4. **Return Values:**  
   - The function returns:
     - The agent's starting position as a list `[x, y]`.
     - The updated map with the agent placed.

---

## Returns

- **position** (`list`):  
  The randomly chosen valid starting position of the agent as `[x, y]`.

- **mapp** (`2D array`):  
  The updated map with the agent ('A') placed at the chosen position.


In [None]:
def init_agent(mapp):

    while True:
        x = np.random.randint(2, 11)
        y = np.random.randint(2, 15)

        if( mapp[x, y] != 'W' ):
            break
    mapp[x, y] = 'A'

    return [x, y], mapp

# Reinforcement Learning Training Loop Documentation

## Overview  
This training loop is designed to train an agent using Q-learning in a grid-based environment with dots and walls. The agent learns to navigate the environment while maximizing rewards.

---

## Training Process  

### **1. Map Initialization**  
- The environment consists of different maps (`map_id` varies from 0 to 2).  
- The map is generated using `generate_map()`, and a copy (`map_reset`) is stored for resetting after each episode.  
- The agent starts with an initial action (`prev_action = 'U'`) and a state index (`prev_stated_index = 0`).  

---

### **2. Episode Execution**  
Each episode runs for **1500 iterations** (`programm_counter` varies from 0 to 1499). The following steps occur:

#### **2.1. Reset Game State**  
- The `game_map` is reset.  
- The number of dots (`dots_number`) in the environment is counted.  
- Hyperparameters `alpha` (learning rate) and `gamma` (discount factor) are set.  
- The agent is placed at a random valid location using `init_agent()`.  
- An `action_counter` tracks the number of moves per episode.
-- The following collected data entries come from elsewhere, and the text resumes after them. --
@[simp] theorem State.withHostEvents_cfg a : (s.withHostEvents a).cfg = s.cfg := rfl
@[simp] theorem State.withHostEvents_v a : (s.withHostEvents a).v = s.v := rfl
@[simp] theorem State.withHostEvents_i a : (s.withHostEvents a).i = s.i := rfl
@[simp] theorem State.withHostEvents_pc a : (s.withHostEvents a).pc = s.pc := rfl
@[simp] theorem State.withHostEvents_sp a : (s.withHostEvents a).sp = s.sp := rfl
@[simp] theorem State.withHostEvents_stack a : (s.withHostEvents a).stack = s.stack := rfl
@[simp] theorem State.withHostEvents_dt a : (s.withHostEvents a).dt = s.dt := rfl
@[simp] theorem State.withHostEvents_st a : (s.withHostEvents a).st = s.st := rfl
@[simp] theorem State.withHostEvents_gfx a : (s.withHostEvents a).gfx = s.gfx := rfl
@[simp] theorem State.withHostEvents_keyState a : (s.withHostEvents a).keyState = s.keyState := rfl
@[simp] theorem State.withHostEvents_keyWait a : (s.withHostEvents a).keyWait = s.keyWait := rfl
@[simp] theorem State.withHostEvents_drawFlag a : (s.withHostEvents a).drawFlag = s.drawFlag := rfl
@[simp] theorem State.withHostEvents_hiresFlag a : (s.withHostEvents a).hiresFlag = s.hiresFlag := rfl
@[simp] theorem State.withHostEvents_displayWait a : (s.withHostEvents a).displayWait = s.displayWait := rfl
@[simp] theorem State.withHostEvents_userRegs a : (s.withHostEvents a).userRegs = s.userRegs := rfl
@[simp] theorem State.withHostEvents_fault a : (s.withHostEvents a).fault = s.fault := rfl
@[simp] theorem State.withHostEvents_faultPc a : (s.withHostEvents a).faultPc = s.faultPc := rfl
@[simp] theorem State.withHostEvents_faultInfo a : (s.withHostEvents a).faultInfo = s.faultInfo := rfl
@[simp] theorem State.withHostEvents_mem a : (s.withHostEvents a).mem = s.mem := rfl
@[simp] theorem State.withHostEvents_lastOutcome a : (s.withHostEvents a).lastOutcome = s.lastOutcome := rfl
@[simp] theorem State.withHostEvents_romLoaded a : (s.withHostEvents a).romLoaded = s.romLoaded := rfl
@[simp] theorem State.withHostEvents_rngDraws a : (s.withHostEvents a).rngDraws = s.rngDraws := rfl
@[simp] theorem State.withHostEvents_hostEvents a : (s.withHostEvents a).hostEvents = a := rfl

/-! ### Composed operations as one record update -/

theorem State.setReg_eq (r : RegIdx) (b : Byte) : s.setReg r b = { s with v := s.v.set r.val b } := rfl

theorem State.advance_eq (d : Word) :
    s.advance d = { s with pc := s.pc + d, lastOutcome := some .stepped } := rfl

theorem State.jump_eq (t : Word) : s.jump t = { s with pc := t, lastOutcome := some .stepped } := rfl

theorem State.stay_eq : s.stay = { s with lastOutcome := some .waitingKey } := rfl

theorem State.raiseFault_eq (r : Fault) (info : FaultInfo) :
    s.raiseFault r info =
      { s with fault := some r, faultPc := s.pc, faultInfo := info, lastOutcome := some .faulted } := rfl

theorem State.present_eq (g : Gfx) : s.present g = { s with gfx := g, drawFlag := true } := rfl

theorem State.push_eq (h : s.sp.val < 16) :
    s.push h = { s with stack := s.stack.set s.sp.val s.pc h, sp := ⟨s.sp.val + 1, by omega⟩ } := rfl

theorem State.pop_eq : s.pop = { s with sp := ⟨s.sp.val - 1, by omega⟩ } := rfl

theorem State.writeBytes_eq (a : Nat) (bs : List Byte) :
    s.writeBytes a bs = { s with mem := Memory.writeBytes s.cfg s.mem a bs } := rfl

theorem State.displayAck_eq : s.displayAck = { s with drawFlag := false } := rfl

/-! ### Registers -/

@[simp] theorem State.reg_setReg (r q : RegIdx) (b : Byte) :
    (s.setReg r b).reg q = if q = r then b else s.reg q := by
  simp only [State.setReg, State.reg, State.withV_v, Vector.getElem_set, Fin.ext_iff, eq_comm]

@[simp] theorem State.reg_setFlag (q : RegIdx) (b : Byte) :
    (s.setFlag b).reg q = if q = flagReg then b else s.reg q := s.reg_setReg flagReg q b

/-- The flag is written last, so `VF` holds it (R131). -/
theorem State.reg_setRegFlag (x q : RegIdx) (result flag : Byte) :
    (s.setRegFlag x result flag).reg q =
      if q = flagReg then flag else if q = x then result else s.reg q := by
  simp [State.setRegFlag]

@[simp] theorem State.reg_setRegsUpTo (x q : RegIdx) (f : RegIdx → Byte) :
    (s.setRegsUpTo x f).reg q = if q ≤ x then f q else s.reg q := by
  simp [State.setRegsUpTo, State.reg]

@[simp] theorem State.userReg_setUserRegsUpTo (x q : RegIdx) (f : RegIdx → Byte) :
    (s.setUserRegsUpTo x f).userReg q = if q ≤ x then f q else s.userReg q := by
  simp [State.setUserRegsUpTo, State.userReg]

/-- `V[0..x]` as bytes: entry `k` is `V[k]`. -/
theorem State.regsUpTo_getElem (x : RegIdx) (k : Nat) (h : k ≤ x.val) :
    (s.regsUpTo x)[k]? = some (s.reg ⟨k, by omega⟩) := by
  have hk : k < 16 := by omega
  simp [State.regsUpTo, State.reg, Nat.lt_succ_iff.mpr h, hk]

@[simp] theorem State.regsUpTo_length (x : RegIdx) : (s.regsUpTo x).length = x.val + 1 := by
  rw [State.regsUpTo, List.length_take, Vector.length_toList]; omega

end Sys2Proof.Machine
end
#### **2.2. Running the Game Loop**  
The game runs until one of the following conditions is met:  
1. No dots remain (`dots_number == 0`).  
2. The agent exceeds **2000** moves (`action_counter >= 2000`).  

In each iteration:  
1. **Extract Agent State**  
   - The local **3×3** grid around the agent is captured.  
   - Four additional positions (up, left, right, down) are added.  
   - The state is converted to an index using `Conv3(state)`.  

2. **Choose an Action**  
   - The action is chosen using `choose_act()`, which balances exploration and exploitation using an epsilon-decay strategy.  
   - Exploration probability decreases as training progresses.  

3. **Calculate Reward**  
   - The reward is determined by `reward_calc(state, action, prev_action)`.  
   - If the agent collects a dot, `dots_number` is decremented.  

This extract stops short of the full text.